The most prudent approach: structure your current GmbH or FlexCo to allow easy conversion later. Use standardized articles of association, maintain clean cap tables, and avoid exotic shareholder agreements that might conflict with future EU-INC rules. This positions you to switch when, or if, the new regime proves viable.

Some German legal advisors suggest registering a placeholder EU-INC in early 2027 to secure the name and structure, while keeping operations in your existing entity until the tax implications become clearer. This “option value” strategy costs little but could save months later.

The Verdict: Revolutionary Tool or Expensive Distraction?

EU-INC addresses real pain points that German and European founders face daily.

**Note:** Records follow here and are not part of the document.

theorem test_destroy_closes_at_acceptance : let c := cmd 0x0021 0 0 [3, 0]
    let s := holding (withFrame noOps ctxA (frameIn ctxA .opened)) c []
    ((acceptEffect s 0).frames.map (fun f => (f.phase, f.refusal))) = [(.refused, 0x0426)] ∧ ((ctxOf (acceptEffect s 0) 3).map (·.train)) = some none := by decide +kernel

/-- Acceptances of FRAME_OPEN: host paced with checks passed, with one failed, and of a periodic context; and one begun at its
acceptance that starts. -/
theorem witness_open_accepted : let c := cmd 0x0023 0 0 [3, 0, 0, 0, 8, 0, 0, 0]
    let s := fun (k : Ctx) c => holding { live with pkgs := [noOps], ctxs := [k] } c []
    (∀ k ∈ [ctxA, onTrain ctxA, { ctxA with hostPaced := false }], invB (s k c) = true ∧ cmdOf (s k c) 0 = some c ∧ c.code = 0x0023 ∧ ctxOf (s k c) (u16 c.bytes 16) = some k) ∧
      ctxA.hostPaced = true ∧ frameOpenCheck (s ctxA c) ctxA (u64 c.bytes 24) = 0 ∧ frameOpenCheck (s (onTrain ctxA) c) (onTrain ctxA) (u64 c.bytes 24) ≠ 0 ∧
      mayStartB (s ctxA { c with note := some 0 }) 0 0x0023 { c with note := some 0 } = true := by decide +kernel

theorem test_frame_open_at_acceptance : let c := cmd 0x0023 0 0 [3, 0, 0, 0, 8, 0, 0, 0]
    let s := holding { live with pkgs := [noOps], ctxs := [ctxA] } c []
    (acceptEffect s 0).frames.map (fun f => (f.num, f.phase)) = [(8, .opened)] ∧ (cmdOf (acceptEffect s 0) 0).map (·.note) = some (some 0) := by decide +kernel

/-! ## Further witnesses: ingest and time -/

/-- A frame of a wrong checksum, one of PTP's port, one that no entry matches, and a full receive buffer. -/
theorem witness_frame_kinds : let bad := udpFrame.take 24 ++ [0xFF] ++ udpFrame.drop 25
    let full := laned { lockedLane with rx := [⟨0, List.replicate 65500 0, 5⟩] }
    (parseFrame bad = .bad ∧ (laneOf (laned { lockedLane with rx := [⟨0, bad, 5⟩] }) 0).rx = [⟨0, bad, 5⟩]) ∧
      (laned lockedLane).steer.find? (fun e => steerMatches e.2 0 (vlanOf udpFrame) ⟨4, beBytes 4 0x0A000002, beBytes 4 0x0A000001, 5000, 2368, leBytes 6 0x000300020001⟩) = none ∧
      macAccepts full 0 udpFrame = true ∧ 65536 < rxBytes full 0 + udpFrame.length ∧
      (let s := cfgPut (laned lockedLane) rTmuCfg 0 0x80000000
       ptpAddressed s = true ∧ cfgFld s rTmuCfg 0 31 31 = 1) ∧ (∃ b : Nat, ptpAddressed (cfgPut live rTmuCfg 0 (0x80000000 + b * 2 ^ 18)) = false) := by
  refine ⟨by decide +kernel, by decide +kernel, by decide +kernel, by decide +kernel, by decide +kernel, ⟨0, by decide +kernel⟩⟩

/-! ## Further witnesses: debug, frame stages, stalls -/

/-- Hub memory has a first byte, and ends (how many lines it has is the part's, log entry 54). -/
theorem witness_hub_memory (s : State) : 0 < hubMemBytes s ∧ hubMemBytes s ≤ 2 ^ 24 := by
  simp only [hubMemBytes, lineCount, hubLines, hubCut]
  constructor <;> simp <;> omega

theorem witness_rulebook_reach : let f := onDie (orderedFrame 3)
    let s := withFrame (stagePkg [rbbOp]) ctxA f
    (dieOf s 1).xfers = [] ∧ isQuery (runOp s f).desc = false ∧ rowsReach s (onTrain ctxA) (declOf s 1) f 1 [] = true := by decide +kernel

theorem witness_dispatch_reach : ∀ o ∈ [actOp false, rbbOp], let f := orderedFrame 3
    let s := withFrame (stagePkg [o]) ctxA f
    frameMoved s 1 f = true ∧ rowsReach s (onTrain ctxA) (declOf s 1) f 1 (haloRows s (onTrain ctxA) (declOf s 1) f (runOp s f) (posIn (maskDies ctxA.dieMask) 1)) = true := by decide +kernel

theorem witness_tile_ready : let f := actFrame [2] [tileA]
    let s := withFrame (actPkg false) ctxA f
    tileReady s (onTrain ctxA) (declOf s ctxA.pkg) f (runOp s f) tileA = true := by decide +kernel

/-- A row on a die that the data network does not reach is not at hand. -/
theorem test_rows_of_an_isolated_die_do_not_reach : let f := { orderedFrame 3 with shares := [(1, 16, 15), (2, 16, 15)], cuts := [0, 0, 1] }
    let c := { onTrain ctxA with dieMask := 6 }
    let s := withFrame (stagePkg [actOp false]) c f
    rowsReach s c (declOf s 1) f 1 [0] = true ∧ rowsReach (modDie s 2 (fun d => { d with fences := [.isolated] })) c (declOf s 1) f 1 [0] = false := by decide +kernel

/-! ## Further witnesses: gathers, paddocks -/

/-- Gathers past their target's end: of a free thread, of a held one, and of a target outside the package. -/
theorem witness_gather_past_end : let src : GatherSrc := .paddock 4 (2 ^ 23 - 63)
    gatherExists live 0 src 64 = false ∧ threadHolds live 0 5 = false ∧ gatherTarget live 0 src = some (1, 4) ∧
      threadHolds (gathering [gatherA 5 4 (.paddock 0 64) []]) 0 5 = true ∧ gatherTarget live 0 (.remote 1 0 0) = none := by decide +kernel

theorem witness_gather_back : ∀ src ∈ [GatherSrc.paddock 0 64, .memory 1 64, .remote 2 0 0], gatherBack live 0 src = true := by decide +kernel

/-- A stall's operation that is done frees its entry and its thread, or its thread is still held. -/
theorem witness_engine_frees : threadHolds (modEngine (engineDie [copyA 1]) 1 0 (fun e => engineFree e 0)) (stallIdx 1 0) 5 = false ∧
    (let s := modStall (engineDie [copyA 1]) (stallIdx 1 0) (fun t => { t with gathers := [gatherA 5 4 (.paddock 0 64) []] })
     threadHolds (modEngine s 1 0 (fun e => engineFree e 0)) (stallIdx 1 0) 5 = true ∧ invB s = true) := by decide +kernel

/-- Accesses past the paddock, over two lines, and of a unit that moves the first line it waits for. -/
theorem witness_paddock_moves : let s := arbed ⟨List.range 13, [⟨9, 0⟩], 7, some 2, 0⟩
    (∀ a ∈ [PaddockAcc.read (2 ^ 23 - 1) 2, .write 60 (List.replicate 8 1)], accThrough s 1 0 2 a = true ∧ 1 ≤ accLen a ∧ accLen a ≤ 64) ∧
      2 ^ 23 < accAddr (.read (2 ^ 23 - 1) 2) + 2 ∧ 64 < 60 % 64 + 8 ∧ fwPermits s 1 0 (domainOf s .other) 60 4 true = true ∧ fwPermits s 1 0 (domainOf s .other) 64 4 true = true ∧
      (let x : Xfer := ⟨10, 0, 64, List.replicate 64 7, none, .other⟩
       let u := modDie (arbed ⟨List.range 13, [], 7, some 10, 0⟩) 1 (fun d => { d with xfers := [x] })
       invB u = true ∧ (arbOf u (.bank 1 0 0)).owner = some 10 ∧ accThrough u 1 0 10 (.move 64) = true ∧ portOpen u (.bank 1 0 0) 10 = true ∧
         (dieOf u 1).xfers.find? (fun x => x.req == 10 && x.cluster == 0 && x.addr / 2 ^ 17 == 64 / 2 ^ 17) = some x) := by decide +kernel

/-! ## Further witnesses: links, audits, verdicts, memory -/

/-- The hub's end of die 1's link with its sender sending again, at 7 and 8 replays in vain: the copy sent, another flit, a damaged one. -/
def again1 (n : Nat) : State :=
  modLink (modLink live 1 0 (fun k => { k with held := [flitSeal 0 (flitBody 3 1 (0, 1) (1, 0) [])], again := 1, next := 1 })) 0 0 (fun k => { k with replays := n })
theorem witness_flits_again : ∀ n ∈ [6, 7], let s := again1 n
    let sent := flitSeal 0 (flitBody 3 1 (0, 1) (1, 0) [])
    invB s = true ∧ flitTaken s 0 0 = true ∧ (linkSends (linkOf s 1 0) []).map (fun r => (r.1, r.2.1, r.2.2.again)) = some (sent, true, 0) ∧
      crc16 (sent.take 70) = u16 sent 70 ∧ byteAt sent 0 = (linkOf s 0 0).expect ∧ flitType sent = 1 ∧ (flitDst sent).1 = 0 ∧
      (dataRoute s 0 (flitSrc sent).1).head? = some (0, 0) ∧ linkExists s 0 0 = true ∧ flitOf 0 2 0 1 ≠ sent ∧
      crc16 ((List.replicate 72 (9 : Byte)).take 70) ≠ u16 (List.replicate 72 9) 70 ∧ ((linkOf s 0 0).replays + 1 < 8 ↔ n = 6) := by decide +kernel

theorem test_eighth_replay_in_vain_downs_the_link : ∃ t, exec (.flitReceived 0 0 (List.replicate 72 9)) (again1 7) = .next t ∧ linkDown t 0 0 = true ∧
    (dieOf t 1).fences = [.isolated] ∧ t.log.recs.map (·.code) = [0x0110, 0x0112] := ⟨_, rfl, by decide +kernel⟩

/-- Units at the first and at the third mismatch, and unacknowledged: a stall, a pen's warden and a die-level unit. -/
def skewed (m : Nat) (u : Bool) : UnitSt := ⟨.ready, .fenced, m, u⟩
theorem witness_audit_units : (∀ m ∈ [0, 2], ∀ u ∈ [true, false],
    (let s := modDie live 1 (fun x => { x with stalls := updAt x.stalls 5 (fun t => { t with view := skewed m u }) })
     invB s = true ∧ dieOn s 1 = true ∧ viewsAgree (skewed m u) = false ∧ ((dieOf s 1).stalls[5]?).map (fun t => t.view) = some (skewed m u) ∧
       ((dieOf s 1).pens[penOf 5]?).map (fun p => (p.unack, penPowered (dieOf s 1) (penOf 5) p)) = some (false, true)) ∧
    (let s := modDie live 1 (fun x => { x with pens := updAt x.pens 2 (fun _ => skewed m u) })
     invB s = true ∧ (∀ a ∈ (dieOf s 1).stalls, viewsAgree a.view = true) ∧ ∀ (q : Fin 4), q.val ≠ 2 → ((dieOf s 1).pens[q.val]?).map viewsAgree = some true) ∧
    (let s := modDie live 1 (fun x => { x with units := [(0x380, skewed m u)] })
     invB s = true ∧ mapFind (dieOf s 1).units 0x380 = some (skewed m u))) ∧
    (let s := modDie live 1 (fun x => { x with cutPens := [0] })
     ((dieOf s 1).pens[0]?).map (penPowered (dieOf s 1) 0) = some false ∧ ((dieOf s 1).stalls[5]?).map (fun t => t.view.unack) = some false) := by decide +kernel

theorem test_third_mismatch_of_a_stall_fences_its_pen : ∃ t, exec (.audit 1 []) (modDie live 1 (fun x => { x with stalls := updAt x.stalls 5 (fun t => { t with view := skewed 2 false }) })) = .next t ∧
    ((dieOf t 1).pens[penOf 5]?).map (·.mgmt) = some .faulted := ⟨_, rfl, by decide +kernel⟩

/-- Stores of a compute die with no frame's cell, where a permitted write goes to the memory beneath. -/
theorem witness_no_cell_met : ∀ t ∈ [6, 7], slotsMet live 1 t 0 64 = [] ∧ targetExists live 1 t = true := by decide +kernel

/-! ## Further witnesses: power, security, start-up -/

/-- Acceptances of the power commands: in a part that executes none of R464 and in one that does, with no frame and with one. -/
theorem witness_power_accepted : (∀ code ∈ [0x0050, 0x0051, 0x0052, 0x0060], let c := cmd code 0 0 [2]
      let busy := holding { live with pwr := { live.pwr with gate := some (3, 1, 0, 0, 0) } } c []
      cmdOf busy 0 = some c ∧ powerBusy busy = true) ∧
    (let c := fun code n => cmd code 0 0 [n]
     pwrCheck (holding live (c 0x0050 4) []) 4 false = 0 ∧ powerBusy (holding live (c 0x0050 4) []) = false ∧ live.pwr.st ≠ 4 ∧
      (∀ n ∈ [0, 2], paceCheck (holding live (c 0x0051 n) []) n false = 0 ∧ n ≠ live.pwr.level) ∧ acceptedFrames live = [] ∧
      acceptedFrames (holding { live with frames := [frameIn ctxA .accepted] } (c 0x0051 0) []) = [(3, 8)]) := by decide +kernel

theorem test_power_set_begins_at_acceptance : let c := cmd 0x0050 0 0 [4]
    (acceptEffect (holding live c []) 0).pwr.changing = true ∧ (cmdOf (acceptEffect (holding live c []) 0) 0).map (·.note) = some (some 2) := by decide +kernel

/-- Power commands that another one met at their acceptance, and that began their change then. -/
theorem witness_power_notes : ∀ code ∈ [0x0050, 0x0051, 0x0052, 0x0060], ∀ n ∈ [1, 2], let c := { cmd code 0 0 [2] with note := some n }
    mayStartB (holding live c []) 0 code c = true := by decide +kernel

/-- Transitions whose command has started, and one whose command waits. -/
def moved (st target : Nat) (b : Bool) : State :=
  let c := { cmd 0x0050 0 0 [target] with started := b }
  holding { live with pwr := { live.pwr with changing := true, st := st, target := target, slot := some 0 } } c []
theorem witness_power_steps_begun : (∀ x ∈ [(4, 3), (3, 2), (2, 1), (1, 0), (1, 2), (2, 3), (3, 4), (4, 0)], let s := moved x.1 x.2 true
      invB s = true ∧ s.pwr.changing = true ∧ partOn s = true ∧ 1 ≤ s.pwr.st ∧ s.pwr.target ≠ s.pwr.st ∧ s.pwr.slot.all (begun s) = true ∧ framesOut s = false ∧
        s.pwr.before = [] ∧ s.pwr.stepAt + 100000 ≤ s.raw ∧ s.sec.debug ≠ 2 ∧ (cmdOf s 0).isSome = true) ∧
    (moved 4 3 false).pwr.slot.all (begun (moved 4 3 false)) = false ∧
    (let w := fun (d : Die) => { d with paceWins := List.replicate 10 ⟨[]⟩ }
     let s := moved 2 3 true
     paceMeasured { s with dies := s.dies.map w } = true) := by decide +kernel

theorem witness_pace_step_begun : let c := { cmd 0x0051 0 0 [2] with started := true }
    let s := holding { live with pwr := { live.pwr with paceTo := some 2, paceDriven := some 5, paceSlot := 0 } } c []
    invB s = true ∧ s.pwr.paceTo = some 2 ∧ s.pwr.paceDriven = some 5 ∧ 5 + 600000 ≤ s.raw ∧ cmdOf s 0 = some c ∧ c.started = true := by decide +kernel

/-- A pen that a gating switched off: its stalls have finished, or still drain. -/
theorem witness_pens_off : let c := cmd 0x0052 0 0 [1, 1, 0]
    let s := holding { live with pwr := { live.pwr with gate := some (0, 1, 1, 0, 5) } } c []
    let u := modStall s (stallIdx 1 0) (fun t => { t with drain := 64 })
    tilesFinished s 1 1 = true ∧ tilesFinished u 1 1 = false ∧ invB u = true ∧ cmdOf u 0 = some c := by decide +kernel

/-- Trips of a part that runs, and of one that is OFF. -/
theorem witness_trips : (∀ p ∈ [BootPhase.off, .running], let s := { live with boot := { live.boot with phase := p } }
    s.pins.supplied = true ∧ 7 ≤ nDies s ∧ s.boot.phase = p) := by decide +kernel

/-- A programmed image beside two boot records, and a part whose source is tested. -/
theorem witness_boot_records : live.nv.recs.length = 2 ∧ (bootRec live.nv).seq + 1 < 2 ^ 32 := by decide +kernel
theorem witness_source_states : (∀ n ∈ [1, 2], let c := cmd 0x0071 0 0 [1]
      let s := holding { live with nv := { live.nv with seed := some 77 }, sec := { live.sec with keyReady := true, trng := n } } c []
      mayStartB s 0 0x0071 c = true ∧ pagesOk s 0 1 2 = true ∧ s.sec.trng = n) ∧
    (∀ x ∈ [(1, 1), (3, 1), (3, 2)], let c := cmd 0x0072 0 0 [1]
      let s := holding { live with pwr := { live.pwr with st := x.1, target := x.1 }, sec := { live.sec with trng := x.2 } } c []
      mayStartB s 0 0x0072 c = true ∧ s.pwr.st = x.1) ∧
    (let c := cmd 0x0073 0 0 []
     mayStartB (holding live c []) 0 0x0073 c = true ∧ 2 ≤ live.pwr.st) := by decide +kernel

/-- A part in DEPLOYED under each debug unlock, with the flash failing or not. -/
theorem witness_deployed : lifecycle owned.nv = 2 ∧ (zeroise owned.nv ⟨true, true, true⟩).ownerGen = 1 ∧ lifecycle (zeroise owned.nv ⟨true, false, false⟩) = 1 ∧
    (zeroise owned.nv ⟨false, true, true⟩) = owned.nv ∧ lifeListed owned 1 = true ∧ lifeListed owned 3 = true := by decide +kernel

theorem test_provisioning_stops_after_the_certificate : let r := lifeChange live.nv 1 [1, 2, 3] ⟨true, false, false⟩
    r.1.cert = [1, 2, 3] ∧ lifecycle r.1 = 0 ∧ r.2 = false := by decide +kernel

/-- The hold of a reset: over, with the rails absent, and with the trip's cause present. -/
theorem witness_hold : holdEnds wellBoot State.reset = true ∧ State.reset.boot.phase = .held ∧
    holdEnds { wellBoot with supplied := false } { State.reset with pins := { State.reset.pins with supplied := false } } = false ∧
    holdEnds { wellBoot with tripClear := false } { State.reset with backup := { State.reset.backup with trip := some 3 } } = false := by decide +kernel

The promise of standardized, cross-border legal infrastructure could level the playing field with American startups that scale effortlessly across state lines. If executed perfectly, it might stem the tide of European founders incorporating in Delaware.

But the proposal’s Achilles heel is its own modesty. By leaving tax, employment, and social security rules national, it solves only part of the problem while potentially adding complexity. A founder might save €10,000 in legal fees for cross-border setup, then spend €15,000 extra on tax compliance for the new entity structure.

The political timeline and implementation risks cannot be ignored. Two years in startup time is an eternity. While Brussels debates, competitors act. The EU-INC could become a beautiful legal framework that arrives just as the market has moved on.

For now, treat EU-INC as a signal of intent, not a ready solution. Monitor the legislative process, prepare your corporate structure for conversion, but don’t bank your 2026 expansion plans on a promise made in Davos. The German startup ecosystem has seen enough “revolutionary” reforms to know that the real work happens after the press conference ends.